Did you know you can plot your geographic data on interactive maps embedded directly in your Python notebooks? Check it out, as we play with and analyze some GPS tracking data. A database of tracked walking routes data available on a health/fitness website provides a convenient trove of data not only to play with, but also to explore the geometric interference effects of downtown buildings upon GPS track solutions.

RADIO SCIENCE GRAVITY INVERSION FOR ICY MOON INTERNAL STRUCTURE

The nature of an icy satellite's interior relates fundamentally to its composition, thermal structure, formation and evolution history, and prospects for supporting life. Gravity measurements via radio Doppler information during spacecraft flybys are an important tool used to infer gross interior structure of these moons. Liquid water and ice layers have previously been inferred for the interiors of Jupiter's icy satellites Europa, Ganymede, and Callisto on the basis of magnetic field measurements by the Galileo probe, and on Europa and Callisto induced magnetic field signatures measured by the Galileo probe provided strong evidence for an ionic aqueous ocean. We apply geophysical inverse theory tools to assess the icy moon's interior density anomaly distribution that could be estimated from radio Doppler measurements, to support the search for mass anomalies in the ice shell (meteorites or diapiric upwellings) or near the H2O/rock interface (seamounts).

LONG-RANGE OCEAN ACOUSTIC SCATTERING

In 2009 and 2010 I participated in a major ocean acoustics experiment in the Philippine Sea with APL-UW's North Pacific Acoustic Laboratory (NPAL) group. One of the key topics our research group is interested in is how oceanic sound propagation is affected by internal waves (waves down deep in the water) and by ocean "spice" (blobs of water with a different soundspeed but same density as their surroundings, so they don't behave like waves). Both these phenomena cause variations in soundspeed of the water and thus acoustic transmissions through it, and acousticians would like to understand them better. Our group is also interested in the estimation of ocean sound-speeds and temperatures from receptions of sound that we send through the water. Find out more about our use of these different methodologies in our research on my NPAL Ocean Acoustics page.

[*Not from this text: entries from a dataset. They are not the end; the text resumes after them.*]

-- ==== Sys2Proof/Tests/Slice0.lean ====
section
/-! SUPPORT. Tests of the model against the spec's own examples and vectors (95_test_vectors.md), the words of
30_encoding.md written out, the WellFormed checks, and a witness for every obligation's hypotheses. -/

namespace Sys2Proof.Tests

open Sys2Proof.Machine

/-! ### Helpers -/

/-- `BASE` of 95_test_vectors.md section 2, where a vector's first word sits. -/
def base : Word := 0xFFFFFFFF80001000

/-- A vector's start: these registers set, the word `w` at BASE, the data of section 3.4 in RAM. -/
def start (regs : List (RegIdx × Word)) (w : Nat) : State :=
  (regs.foldl (fun (s : State) r => s.setGpr r.1 r.2)
    { State.reset with
      pc := base
      ram := [(0x2000, 0x11), (0x2001, 0x22), (0x2002, 0x33), (0x2003, 0x44), (0x2004, 0x55), (0x2005, 0x66),
        (0x2006, 0x77), (0x2007, 0x88), (0x2008, 0x80), (0x2009, 0x01), (0x200A, 0xFF), (0x200B, 0xFE)] }).withFetchWord 32 w

/-- `s` with this Status. -/
def withStatus (s : State) (v : BitVec 32) : State := { s with cp0 := { s.cp0 with status := v } }

/-- What `f` reads of a next state. -/
def after {α : Type} (o : Host.Outcome State Fault Refusal) (f : State → α) : Option α :=
  match o with
  | .next t => some (f t)
  | .fault _ => none
  | .refused _ => none

/-- A register after the step. -/
def gprAfter (s : State) (r : RegIdx) : Option Word := after (step s) (·.gpr r)

/-- HI and LO after the step. -/
def hiLoAfter (s : State) : Option (Word × Word) := after (step s) fun t => (t.hi, t.lo)

/-- ExcCode and EPC after a step that entered an exception. -/
def excAfter (s : State) : Option (BitVec 5 × Word) :=
  (after (step s) fun t => if t.exl then some (t.cp0.cause.excCode, t.cp0.epc) else none).join

/-- The pc and the pending jump after the step. -/
def jumpAfter (s : State) : Option (Word × Option PendingJump) := after (step s) fun t => (t.pc, t.pending)

/-- RAM from 0x2000 after the step. -/
def memAfter (s : State) (n : Nat) : Option (List Byte) :=
  after (step s) fun t => (List.range n).map fun i => t.ram.read (0x2000 + i)

/-- The refusal the step answers. -/
def refusalOf (s : State) : Option Refusal :=
  match step s with
  | .next _ => none
  | .fault _ => none
  | .refused r => some r

/-! ### Well-formedness and the host's words -/

/-- R303, R40, R54: an ill-formed term for each check, refused, and its well-formed neighbour. -/
theorem test_wellFormed :
    WellFormed (.jalr 4 4) = false ∧ WellFormed (.jalr 0 0) = true ∧ WellFormed (.jalr 31 4) = true
    ∧ WellFormed (.mfc0 2 0) = false ∧ WellFormed (.mtc0 2 31) = false ∧ WellFormed (.mfc0 2 8) = true
    ∧ WellFormed (.dmfc0 2 9) = false ∧ WellFormed (.dmtc0 2 12) = false ∧ WellFormed (.dmtc0 2 14) = true := by
  decide

/-- R184: a field the format fixes at 0 is ignored; R180: the bytes are big-endian. -/
theorem test_decode_ignored_and_bytes :
    decode 0b000000_11111_00010_00011_00100_000000#32 = .ok (.sll 3 2 4)
    ∧ decodeBytes [0x00, 0x22, 0x18, 0x21] = .ok (.addu 3 1 2) ∧ decodeBytes [0x00, 0x22, 0x18] = .error .notAWord
    ∧ decodeTableWord 32 0x00221821 = some (.addu 3 1 2) ∧ decodeTableWord 32 0x4C000000 = none := by
  decide

/-- The placed word is what reset's next step runs. -/
theorem test_withFetchWord :
    gprAfter (State.reset.withFetchWord 32 0x24050001) 5 = some 1
    ∧ (State.reset.withFetchWord 32 0x24050001).pc = resetVector := by
  decide

/-! ### The encodings of every constructor -/

/-- R186, part 1: words written out from the map, every operand nonzero where the format has one. -/
theorem test_decode_special_1 :
    decode 0b000000_00000_00010_00011_00100_000000#32 = .ok (.sll 3 2 4)
    ∧ decode 0b000000_00000_00010_00011_00100_000010#32 = .ok (.srl 3 2 4)
    ∧ decode 0b000000_00000_00010_00011_00100_000011#32 = .ok (.sra 3 2 4)
    ∧ decode 0b000000_00001_00010_00011_00000_000100#32 = .ok (.sllv 3 2 1)
    ∧ decode 0b000000_00001_00010_00011_00000_000110#32 = .ok (.srlv 3 2 1)
    ∧ decode 0b000000_00001_00010_00011_00000_000111#32 = .ok (.srav 3 2 1)
    ∧ decode 0b000000_00001_00000_00000_00000_001000#32 = .ok (.jr 1)
    ∧ decode 0b000000_00001_00000_00011_00000_001001#32 = .ok (.jalr 3 1)
    ∧ decode 0b000000_10000000000000000101_001100#32 = .ok (.syscall 0x80005)
    ∧ decode 0b000000_10000000000000000101_001101#32 = .ok (.brk 0x80005)
    ∧ decode 0b000000_00000_00000_00000_00000_001111#32 = .ok .sync
    ∧ decode 0b000000_00000_00000_00011_00000_010000#32 = .ok (.mfhi 3)
    ∧ decode 0b000000_00001_00000_00000_00000_010001#32 = .ok (.mthi 1) := by
  decide

/-- R186, part 2: words written out from the map, every operand nonzero where the format has one. -/
theorem test_decode_special_2 :
    decode 0b000000_00000_00000_00011_00000_010010#32 = .ok (.mflo 3)
    ∧ decode 0b000000_00001_00000_00000_00000_010011#32 = .ok (.mtlo 1)
    ∧ decode 0b000000_00001_00010_00011_00000_010100#32 = .ok (.dsllv 3 2 1)
    ∧ decode 0b000000_00001_00010_00011_00000_010110#32 = .ok (.dsrlv 3 2 1)
    ∧ decode 0b000000_00001_00010_00011_00000_010111#32 = .ok (.dsrav 3 2 1)
    ∧ decode 0b000000_00001_00010_00000_00000_011000#32 = .ok (.mult 1 2)
    ∧ decode 0b000000_00001_00010_00000_00000_011001#32 = .ok (.multu 1 2)
    ∧ decode 0b000000_00001_00010_00000_00000_011010#32 = .ok (.div 1 2)
    ∧ decode 0b000000_00001_00010_00000_00000_011011#32 = .ok (.divu 1 2)
    ∧ decode 0b000000_00001_00010_00000_00000_011100#32 = .ok (.dmult 1 2)
    ∧ decode 0b000000_00001_00010_00000_00000_011101#32 = .ok (.dmultu 1 2)
    ∧ decode 0b000000_00001_00010_00000_00000_011110#32 = .ok (.ddiv 1 2)
    ∧ decode 0b000000_00001_00010_00000_00000_011111#32 = .ok (.ddivu 1 2) := by
  decide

InvGN: GAUSS-NEWTON NONLINEAR INVERSION CODE

Calculate Tikhonov-regularized, Gauss-Newton nonlinear iterated inversion to solve the damped nonlinear least squares problem, using the

**InvGN**toolkit for Matlab/Octave. While Matlab's optimization toolbox contains

`lsqnonlin`

, it does not inherently include the Tikhonov regularization and is only the optimization component, whereas inversion also requires uncertainty quantification. My **InvGN**package is for weakly nonlinear, Tikhonov-regularized, inverse problems (so includes solution uncertainties and resolution quantification), handles both frequentist and Bayesian frameworks, and also works in Octave.